==== Data extract
-- ==== Sys2Proof/Laws/State.lean ====
section
/-! SUPPORT. What each named update leaves alone: one lemma for each field of the state and each update, and the objects that updates
outside the dictionary keep. -/

namespace Sys2Proof.Laws

open Sys2Proof.Machine

/-! `poke` -/
@[simp] theorem poke_variant (s : State) (k v : Nat) : (s.poke k v).variant = s.variant := (rfl)
@[simp] theorem poke_clock (s : State) (k v : Nat) : (s.poke k v).clock = s.clock := (rfl)
@[simp] theorem poke_time (s : State) (k v : Nat) : (s.poke k v).time = s.time := (rfl)
@[simp] theorem poke_timeRem (s : State) (k v : Nat) : (s.poke k v).timeRem = s.timeRem := (rfl)
@[simp] theorem poke_inForce (s : State) (k v : Nat) : (s.poke k v).inForce = s.inForce := (rfl)
@[simp] theorem poke_blobs (s : State) (k v : Nat) : (s.poke k v).blobs = s.blobs := (rfl)
@[simp] theorem poke_writers (s : State) (k v : Nat) : (s.poke k v).writers = s.writers := (rfl)
@[simp] theorem poke_ports (s : State) (k v : Nat) : (s.poke k v).ports = s.ports := (rfl)
@[simp] theorem poke_transfers (s : State) (k v : Nat) : (s.poke k v).transfers = s.transfers := (rfl)
@[simp] theorem poke_silenced (s : State) (k v : Nat) : (s.poke k v).silenced = s.silenced := (rfl)
@[simp] theorem poke_subs (s : State) (k v : Nat) : (s.poke k v).subs = s.subs := (rfl)
@[simp] theorem poke_replays (s : State) (k v : Nat) : (s.poke k v).replays = s.replays := (rfl)
@[simp] theorem poke_ended (s : State) (k v : Nat) : (s.poke k v).ended = s.ended := (rfl)
@[simp] theorem poke_served (s : State) (k v : Nat) : (s.poke k v).served = s.served := (rfl)
@[simp] theorem poke_identity (s : State) (k v : Nat) : (s.poke k v).identity = s.identity := (rfl)
@[simp] theorem poke_quadEdge (s : State) (k v : Nat) : (s.poke k v).quadEdge = s.quadEdge := (rfl)
@[simp] theorem poke_trace (s : State) (k v : Nat) : (s.poke k v).trace = s.trace := (rfl)
@[simp] theorem poke_evLast (s : State) (k v : Nat) : (s.poke k v).evLast = s.evLast := (rfl)
@[simp] theorem poke_evOrd (s : State) (k v : Nat) : (s.poke k v).evOrd = s.evOrd := (rfl)
@[simp] theorem poke_changes (s : State) (k v : Nat) : (s.poke k v).changes = s.changes := (rfl)
@[simp] theorem poke_emitted (s : State) (k v : Nat) : (s.poke k v).emitted = s.emitted := (rfl)
@[simp] theorem poke_porLow (s : State) (k v : Nat) : (s.poke k v).porLow = s.porLow := (rfl)
@[simp] theorem poke_safeLow (s : State) (k v : Nat) : (s.poke k v).safeLow = s.safeLow := (rfl)
@[simp] theorem poke_strap (s : State) (k v : Nat) : (s.poke k v).strap = s.strap := (rfl)
@[simp] theorem poke_slotA (s : State) (k v : Nat) : (s.poke k v).slotA = s.slotA := (rfl)
@[simp] theorem poke_slotB (s : State) (k v : Nat) : (s.poke k v).slotB = s.slotB := (rfl)
@[simp] theorem poke_flashSelect (s : State) (k v : Nat) : (s.poke k v).flashSelect = s.flashSelect := (rfl)
@[simp] theorem poke_seqWords (s : State) (k v : Nat) : (s.poke k v).seqWords = s.seqWords := (rfl)
@[simp] theorem poke_boot (s : State) (k v : Nat) : (s.poke k v).boot = s.boot := (rfl)
@[simp] theorem poke_trans (s : State) (k v : Nat) : (s.poke k v).trans = s.trans := (rfl)
@[simp] theorem poke_halted (s : State) (k v : Nat) : (s.poke k v).halted = s.halted := (rfl)
@[simp] theorem poke_silent (s : State) (k v : Nat) : (s.poke k v).silent = s.silent := (rfl)
@[simp] theorem poke_mem (s : State) (k v : Nat) : (s.poke k v).mem = s.mem := (rfl)
@[simp] theorem poke_poison (s : State) (k v : Nat) : (s.poke k v).poison = s.poison := (rfl)
@[simp] theorem poke_corrections (s : State) (k v : Nat) : (s.poke k v).corrections = s.corrections := (rfl)
@[simp] theorem poke_retireQ (s : State) (k v : Nat) : (s.poke k v).retireQ = s.retireQ := (rfl)
@[simp] theorem poke_customMasks (s : State) (k v : Nat) : (s.poke k v).customMasks = s.customMasks := (rfl)
@[simp] theorem poke_pcs (s : State) (k v : Nat) : (s.poke k v).pcs = s.pcs := (rfl)
@[simp] theorem poke_safeAsk (s : State) (k v : Nat) : (s.poke k v).safeAsk = s.safeAsk := (rfl)
@[simp] theorem poke_ctxs (s : State) (k v : Nat) : (s.poke k v).ctxs = s.ctxs := (rfl)
@[simp] theorem poke_tiles (s : State) (k v : Nat) : (s.poke k v).tiles = s.tiles := (rfl)
@[simp] theorem poke_mons (s : State) (k v : Nat) : (s.poke k v).mons = s.mons := (rfl)
@[simp] theorem poke_chains (s : State) (k v : Nat) : (s.poke k v).chains = s.chains := (rfl)
@[simp] theorem poke_encs (s : State) (k v : Nat) : (s.poke k v).encs = s.encs := (rfl)
@[simp] theorem poke_pitches (s : State) (k v : Nat) : (s.poke k v).pitches = s.pitches := (rfl)
@[simp] theorem poke_feTurn (s : State) (k v : Nat) : (s.poke k v).feTurn = s.feTurn := (rfl)
@[simp] theorem poke_coarse (s : State) (k v : Nat) : (s.poke k v).coarse = s.coarse := (rfl)
@[simp] theorem poke_lockRuns (s : State) (k v : Nat) : (s.poke k v).lockRuns = s.lockRuns := (rfl)
@[simp] theorem poke_refLost (s : State) (k v : Nat) : (s.poke k v).refLost = s.refLost := (rfl)
@[simp] theorem poke_untested (s : State) (k v : Nat) : (s.poke k v).untested = s.untested := (rfl)
@[simp] theorem poke_boardNext (s : State) (k v : Nat) : (s.poke k v).boardNext = s.boardNext := (rfl)
@[simp] theorem poke_boardWas (s : State) (k v : Nat) : (s.poke k v).boardWas = s.boardWas := (rfl)
@[simp] theorem poke_plan (s : State) (k v : Nat) : (s.poke k v).plan = s.plan := (rfl)
@[simp] theorem poke_placeDirty (s : State) (k v : Nat) : (s.poke k v).placeDirty = s.placeDirty := (rfl)
@[simp] theorem poke_trial (s : State) (k v : Nat) : (s.poke k v).trial = s.trial := (rfl)
@[simp] theorem poke_defects (s : State) (k v : Nat) : (s.poke k v).defects = s.defects := (rfl)
@[simp] theorem poke_swaps (s : State) (k v : Nat) : (s.poke k v).swaps = s.swaps := (rfl)
@[simp] theorem poke_moves (s : State) (k v : Nat) : (s.poke k v).moves = s.moves := (rfl)
@[simp] theorem poke_invarBad (s : State) (k v : Nat) : (s.poke k v).invarBad = s.invarBad := (rfl)
@[simp] theorem poke_invarGood (s : State) (k v : Nat) : (s.poke k v).invarGood = s.invarGood := (rfl)
@[simp] theorem poke_pinLevels (s : State) (k v : Nat) : (s.poke k v).pinLevels = s.pinLevels := (rfl)
@[simp] theorem poke_cadenceBad (s : State) (k v : Nat) : (s.poke k v).cadenceBad = s.cadenceBad := (rfl)
@[simp] theorem poke_rally (s : State) (k v : Nat) : (s.poke k v).rally = s.rally := (rfl)
@[simp] theorem poke_whistleUntil (s : State) (k v : Nat) : (s.poke k v).whistleUntil = s.whistleUntil := (rfl)
@[simp] theorem poke_bs (s : State) (k v : Nat) : (s.poke k v).bs = s.bs := (rfl)
@[simp] theorem poke_wires (s : State) (k v : Nat) : (s.poke k v).wires = s.wires := (rfl)
@[simp] theorem poke_fabs (s : State) (k v : Nat) : (s.poke k v).fabs = s.fabs := (rfl)
@[simp] theorem poke_nets (s : State) (k v : Nat) : (s.poke k v).nets = s.nets := (rfl)
@[simp] theorem poke_samples (s : State) (k v : Nat) : (s.poke k v).samples = s.samples := (rfl)
@[simp] theorem poke_frames (s : State) (k v : Nat) : (s.poke k v).frames = s.frames := (rfl)
@[simp] theorem poke_reload (s : State) (k v : Nat) : (s.poke k v).reload = s.reload := (rfl)
@[simp] theorem poke_scrub (s : State) (k v : Nat) : (s.poke k v).scrub = s.scrub := (rfl)
@[simp] theorem poke_dacs (s : State) (k v : Nat) : (s.poke k v).dacs = s.dacs := (rfl)
@[simp] theorem poke_strobes (s : State) (k v : Nat) : (s.poke k v).strobes = s.strobes := (rfl)
@[simp] theorem poke_lanes (s : State) (k v : Nat) : (s.poke k v).lanes = s.lanes := (rfl)
@[simp] theorem poke_exports (s : State) (k v : Nat) : (s.poke k v).exports = s.exports := (rfl)
@[simp] theorem poke_peers (s : State) (k v : Nat) : (s.poke k v).peers = s.peers := (rfl)
@[simp] theorem poke_pins (s : State) (k v : Nat) : (s.poke k v).pins = s.pins := (rfl)
@[simp] theorem poke_pats (s : State) (k v : Nat) : (s.poke k v).pats = s.pats := (rfl)
@[simp] theorem poke_copying (s : State) (k v : Nat) : (s.poke k v).copying = s.copying := (rfl)
@[simp] theorem poke_railsLow (s : State) (k v : Nat) : (s.poke k v).railsLow = s.railsLow := (rfl)
@[simp] theorem poke_freeCount (s : State) (k v : Nat) : (s.poke k v).freeCount = s.freeCount := (rfl)
@[simp] theorem poke_pending (s : State) (k v : Nat) : (s.poke k v).pending = s.pending := (rfl)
========
_What this task involves:_
For the entries above, count the lines that contain the string "Laws", and state that number without further comment.

_Answer area:_
2